豆馬亭(とうまてい、岐阜県養老公園1282)は養老公園にある老舗旅館の一つである。明治13年(1880)の開業と聞いている。
旅館の名前は寸馬豆人(すんばとうじん)という、馬が一寸程に、人は豆つぶに見えるという展望の良さを表す熟語に由来している。旅館からの眺めが良いことから命名された。
「養老町の文化財」という冊子に、養老町の橋爪から村上雄三(ゆうぞう)氏が養老公園に来て豆馬亭の前身である村上旅館を始めたことが書いてある。また、その冊子には村上雄三氏が描いた養老公園ができて間もない頃の村上旅館の絵が載っている。年配の方の中には今でも村上旅館という人もいる。
豆馬亭には文人墨客や政治家がよく宿泊した。昭和2年(1927)の夏に北原白秋が豆馬亭を訪れた。旅館の玄関に当時の写真が飾ってあり、お客様に見ていただいている。他にも塩谷鵜平(えんやうへい)、大野国比古(おおのくにひこ)などの写真がある。

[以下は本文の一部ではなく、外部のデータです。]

-- ==== Sys2Proof/Certificates/Slice0/Obligations.lean ====
section
/-! DEFINITION. The statements for the provers. Each says of the model what a rule of spec/ says of the block; the
docstring names the rule. A frame is written `t = { s with … }`: every field of the state that is not listed, every
byte of every memory among them, is as before. -/

open Sys2Proof Sys2Proof.Machine

/-! ### Reset and exceptions -/

/-- R55: the machine after power-on, which meets the run's invariant. The values of what R55 leaves without one (log 3 to 5) are not spoken of. -/
def Obligations.PowerOnState : Prop :=
  core.reset = State.reset ∧ State.reset.regs.status = 0x0000#16 ∧ State.reset.regs.outLen = 0 ∧
  State.reset.regs.inConsumed = 0 ∧ State.reset.phase = .idle ∧ State.reset.regs.cfgWritten = false ∧
  State.reset.regs.widthWritten = false ∧ State.reset.regs.heightWritten = false ∧
  State.reset.regs.inLenWritten = false ∧ State.reset.inp.cells = [] ∧ State.reset.out.cells = [] ∧
  State.reset.pay.cells = [] ∧ State.reset.stk.cells = [] ∧ State.reset.prefixMem.cells = [] ∧
  State.reset.suffixMem.cells = [] ∧ Inv State.reset

/-- R370, R371: RESET at any time, BUSY or not. That IN's contents are left unspecified too is the model's reading
(log 6). -/
def Obligations.ResetFromAnyState : Prop :=
  ∀ s : State, ∃ t, exec .reset s = .next t ∧ t.regs.status = 0x0000#16 ∧ t.regs.outLen = 0 ∧
    t.regs.inConsumed = 0 ∧ t.phase = .idle ∧ regsWritten t.regs = false ∧
    t.regs.cfgWritten = false ∧ t.regs.widthWritten = false ∧ t.regs.heightWritten = false ∧
    t.regs.inLenWritten = false ∧ t.inp.cells = [] ∧ t.out.cells = [] ∧ t.pay.cells = [] ∧ t.stk.cells = [] ∧
    t.prefixMem.cells = [] ∧ t.suffixMem.cells = [] ∧ t.params = s.params ∧ t.host = s.host ∧ t.rdata = s.rdata ∧
    t.diag = s.diag ∧
    ∀ rest, s.host = .reset :: rest → step s = exec .reset (s.setHost rest)

/-- R334: ABORT reports its cause, clears the results, returns to IDLE, leaves every buffer of the block
unspecified, and touches nothing of the host's. -/
def Obligations.AbortReportsCause : Prop :=
  ∀ (x : Cause) (s : State), ∃ t, exec (.abort x) s = .next t ∧
    statusBusy t.regs.status = false ∧ statusDone t.regs.status = true ∧ statusErr t.regs.status = true ∧
    statusKind t.regs.status = causeKind x ∧ statusDetail t.regs.status = causeDetail x ∧
    t.regs = { s.regs with status := t.regs.status, outLen := 0, inConsumed := 0 } ∧ t.phase = .idle ∧
    t.out.cells = [] ∧ t.pay.cells = [] ∧ t.stk.cells = [] ∧ t.prefixMem.cells = [] ∧ t.suffixMem.cells = [] ∧
    t = { s with regs := t.regs, phase := .idle, lat := t.lat, dec := t.dec, unp := t.unp, pk := t.pk, enc := t.enc,
                 out := t.out, pay := t.pay, stk := t.stk, prefixMem := t.prefixMem, suffixMem := t.suffixMem,
                 free := t.free }

/-- R35 and R331: STATUS reads back each field it is made of, its reserved bits read 0, and each cause gives the
STATUS word of 95_test_vectors.md. -/
def Obligations.StatusWordFields : Prop :=
  (∀ (busy done err : Bool) (kind : BitVec 2) (detail : BitVec 4),
    statusBusy (statusWord busy done err kind detail) = busy ∧
    statusDone (statusWord busy done err kind detail) = done ∧
    statusErr (statusWord busy done err kind detail) = err ∧
    statusKind (statusWord busy done err kind detail) = kind ∧
    statusDetail (statusWord busy done err kind detail) = detail ∧
    (statusWord busy done err kind detail).extractLsb' 5 3 = 0 ∧
    (statusWord busy done err kind detail).extractLsb' 12 4 = 0) ∧
  statusSuccess = 0x0002#16 ∧ statusAborted .mcsRange = 0x010E#16 ∧ statusAborted .frameOverrun = 0x020E#16 ∧
  statusAborted .frameNoTerminator = 0x030E#16 ∧ statusAborted .prematureEnd = 0x040E#16 ∧
  statusAborted .badCode = 0x050E#16 ∧ statusAborted .deferNoPrev = 0x060E#16 ∧
  statusAborted .dimNonpositive = 0x0816#16 ∧ statusAborted .mcsRangeEnc = 0x0916#16 ∧
  statusAborted .indexRange = 0x0A16#16 ∧ statusAborted .decodeCount = 0x0C1E#16 ∧
  statusAborted .encodeLength = 0x0D1E#16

また、河東碧梧桐(かわひがしへきごとう)の書かれた書が多数残っている。竹林が眺められる部屋には碧梧桐の「清風半窓竹(せいふうはんそうのたけ)」と書かれた書が掛けられている。窓を開けると心地よい風が入ってくるという意味であろう。
岐阜県令小崎利準(おざきりじゅん)の真筆の書、「花意竹情」(花のこころに竹の風情の意)がある。
明治時代には豆馬亭から雪をかぶった金崋山や、御嶽山、白山が見えて、それらが中国の山水画を思わせるような風景に見えたそうである。
旅館の2階の部屋から後谷(うらだに)を眺めると柿の木や紅葉が見えるが、それらの木は後から植えたものである。
養老は瓢箪が名物となっており、瓢箪の拓本を取りに養老へ来る方もいた。
豆馬亭の名物料理といえば猪鍋である。豆馬亭の2代目、村上弁二氏のころから猟師をやっていた。3代目の村上圭二氏も弁二氏から鉄砲を習った。猟は4代目まで受け継がれ、3代にわたって続いた。
豆馬亭の建物は一部改築などはされているが、2012年現在でも明治時代のままの部材が残っている。互い違いになって採光・遮光が可能な欄間や自然木の床柱(とこばしら)、長押(なげし)、竹竿天井、葦簾(よしず)天井、窓のガラスなどである。
昔の広間があった南側の建物は以前は3階建てだった。南玄関のある棟が一番古い。棟内には廊下の途中に昔従業員さんが使っていた部屋に続く階段もあり、大変珍しい造りになっている。
千歳楼(せんざいろう、養老町養老1079)は、養老公園内に建つ老舗旅館の一つである。
旅館の建物は少しづつ手を入れているが、各所に昔からの造作がそのまま残っている。
渡り廊下は昔は、下が板張り(スノコ)になっていた。廊下の下が谷になっており、板のすき間から谷水の流れが見えるようになっていた。初夏には蛍が見られた。谷川には昔水車がかけられていた。大正時代に千歳楼を増築するときに渡り廊下の壁に取り壊した水車の輪の部分を半分に切断したものを利用して明かり取りにした。渡り廊下から先は大正時代に増築した部分である。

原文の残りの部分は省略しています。